Elsai Text Extractors#

The Elsai Text Extractors package provides utilities to extract structured or unstructured text data from various document formats. It supports:

  • CSV files

  • DOCX files

  • PDF documents

  • Excel spreadsheets

Prerequisites#

  • Python >= 3.9

Installation#

To install the elsai-text-extractors package:

pip install --index-url https://elsai-core-package.optisolbusiness.com/root/elsai-text-extractors/ elsai-text-extractors==0.1.0

Components#

1. CSVFileExtractor#

CSVFileExtractor reads and parses CSV files from the provided file path.

from elsai_text_extractors.csv_extractor import CSVFileExtractor

extractor = CSVFileExtractor(file_path="sample_data/sample.csv")
content = extractor.load_from_csv()

2. DocxTextExtractor#

DocxTextExtractor extracts plain text from Microsoft Word (.docx) documents.

from elsai_text_extractors.docx_extractor import DocxTextExtractor

extractor = DocxTextExtractor(file_path="sample_data/sample.docx")
content = extractor.extract_text_from_docx()

3. PyPDFTextExtractor#

PyPDFTextExtractor extracts text from PDF documents using the PyPDF library.

Note

Important: In version 0.1.0, the PyPDF extractor only extracted the first page. This issue has been fixed in version 0.1.1, which now extracts all pages from PDF documents.

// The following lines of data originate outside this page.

-- ==== Sys2Proof/Syntax.lean ====
section
/-! DEFINITION. The 27 instructions (spec/00_scope.md R2, spec/opcode_table.json), one constructor per row
of the table, holding the fields the instruction uses (spec/30_encoding.md R152); the fields it ignores
(R157) are not part of it. Operands stand in the assembler's order (R160). -/

namespace Sys2Proof

/-- A register number 0..31; all 32 are legal in every position (R152). -/
abbrev Reg := BitVec 5

/-- A shift count 0..31 (R152). -/
abbrev Shamt := BitVec 5

/-- The 16-bit immediate (R151). -/
abbrev Imm16 := BitVec 16

/-- The 26-bit jump target (R151). -/
abbrev Target := BitVec 26

/-- The closed instruction set (R2). -/
inductive Instr where
  -- R-type (R201 to R212, R216)
  | sll (rd rt : Reg) (shamt : Shamt)
  | srl (rd rt : Reg) (shamt : Shamt)
  | jr (rs : Reg)
  | add (rd rs rt : Reg)
  | addu (rd rs rt : Reg)
  | sub (rd rs rt : Reg)
  | subu (rd rs rt : Reg)
  | and (rd rs rt : Reg)
  | or (rd rs rt : Reg)
  | xor (rd rs rt : Reg)
  | nor (rd rs rt : Reg)
  | slt (rd rs rt : Reg)
  | sltu (rd rs rt : Reg)
  -- Jump (R230, R231)
  | j (target : Target)
  | jal (target : Target)
  -- Branch (R241, R242)
  | beq (rs rt : Reg) (imm : Imm16)
  | bne (rs rt : Reg) (imm : Imm16)
  -- Immediate ALU (R251 to R258)
  | addi (rt rs : Reg) (imm : Imm16)
  | addiu (rt rs : Reg) (imm : Imm16)
  | slti (rt rs : Reg) (imm : Imm16)
  | sltiu (rt rs : Reg) (imm : Imm16)
  | andi (rt rs : Reg) (imm : Imm16)
  | ori (rt rs : Reg) (imm : Imm16)
  | xori (rt rs : Reg) (imm : Imm16)
  | lui (rt : Reg) (imm : Imm16)
  -- Memory (R271, R272)
  | lw (rt rs : Reg) (imm : Imm16)
  | sw (rt rs : Reg) (imm : Imm16)
deriving DecidableEq, Repr

/-- The five classes of the dispatch table (R2, R188). -/
inductive InstrClass where
  | rType
  | jump
  | branch
  | immAlu
  | memory
deriving DecidableEq, Repr

/-- The class of each instruction is the row of the source's table it stands in; `jr` is R-type (R188). -/
def Instr.cls : Instr → InstrClass
  | .sll _ _ _ | .srl _ _ _ | .jr _ | .add _ _ _ | .addu _ _ _ | .sub _ _ _ | .subu _ _ _
  | .and _ _ _ | .or _ _ _ | .xor _ _ _ | .nor _ _ _ | .slt _ _ _ | .sltu _ _ _ => .rType
  | .j _ | .jal _ => .jump
  | .beq _ _ _ | .bne _ _ _ => .branch
  | .addi _ _ _ | .addiu _ _ _ | .slti _ _ _ | .sltiu _ _ _ | .andi _ _ _ | .ori _ _ _
  | .xori _ _ _ | .lui _ _ => .immAlu
  | .lw _ _ _ | .sw _ _ _ => .memory

end Sys2Proof
end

from elsai_text_extractors.pypdfloader import PyPDFTextExtractor

extractor = PyPDFTextExtractor(file_path="sample_data/sample.pdf")
content = extractor.extract_text_from_pdf()

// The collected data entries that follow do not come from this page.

-- ==== Sys2Proof/Machine/Step.lean ====
section
/-! DEFINITION. One granted step (spec/40_step.md R180, spec/15_interfaces.md R54). -/

namespace Sys2Proof.Machine

/-- Fetch, decode and dispatch of a CORE that may take a step (R180): an unsupported word is reported and
retires as a no-op (R189). -/
def runStep (s : State) : Host.Outcome State Fault Refusal :=
  match s.fetch with
  | .stopped t => .next t
  | .word ir t =>
    match decodeWord ir with
    | some i => exec i t
    | none => .next (t.unsupported ir)

/-- One grant on `STEP` (R54, R180). -/
def step (s : State) : Host.Outcome State Fault Refusal :=
  match s.blocked with
  | some o => o
  | none => runStep s

/-- `s` with the instruction whose table bits are `w` standing where the next fetch reads, big-endian
(R71, R150), and the CORE ready to take the step. -/
def State.withFetchWord (s : State) (nbits w : Nat) : State :=
  s.placeWord s.pc.toNat (BitVec.ofNat 32 (w % 2 ^ nbits))

end Sys2Proof.Machine
end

4. UnstructuredExcelLoader#

UnstructuredExcelLoaderService loads and parses Excel spreadsheets (.xlsx), handling unstructured formats gracefully.

from elsai_text_extractors.unstructured_excel_loader import UnstructuredExcelLoaderService

extractor = UnstructuredExcelLoaderService(file_path="sample_data/sample.xlsx")
content = extractor.load_excel()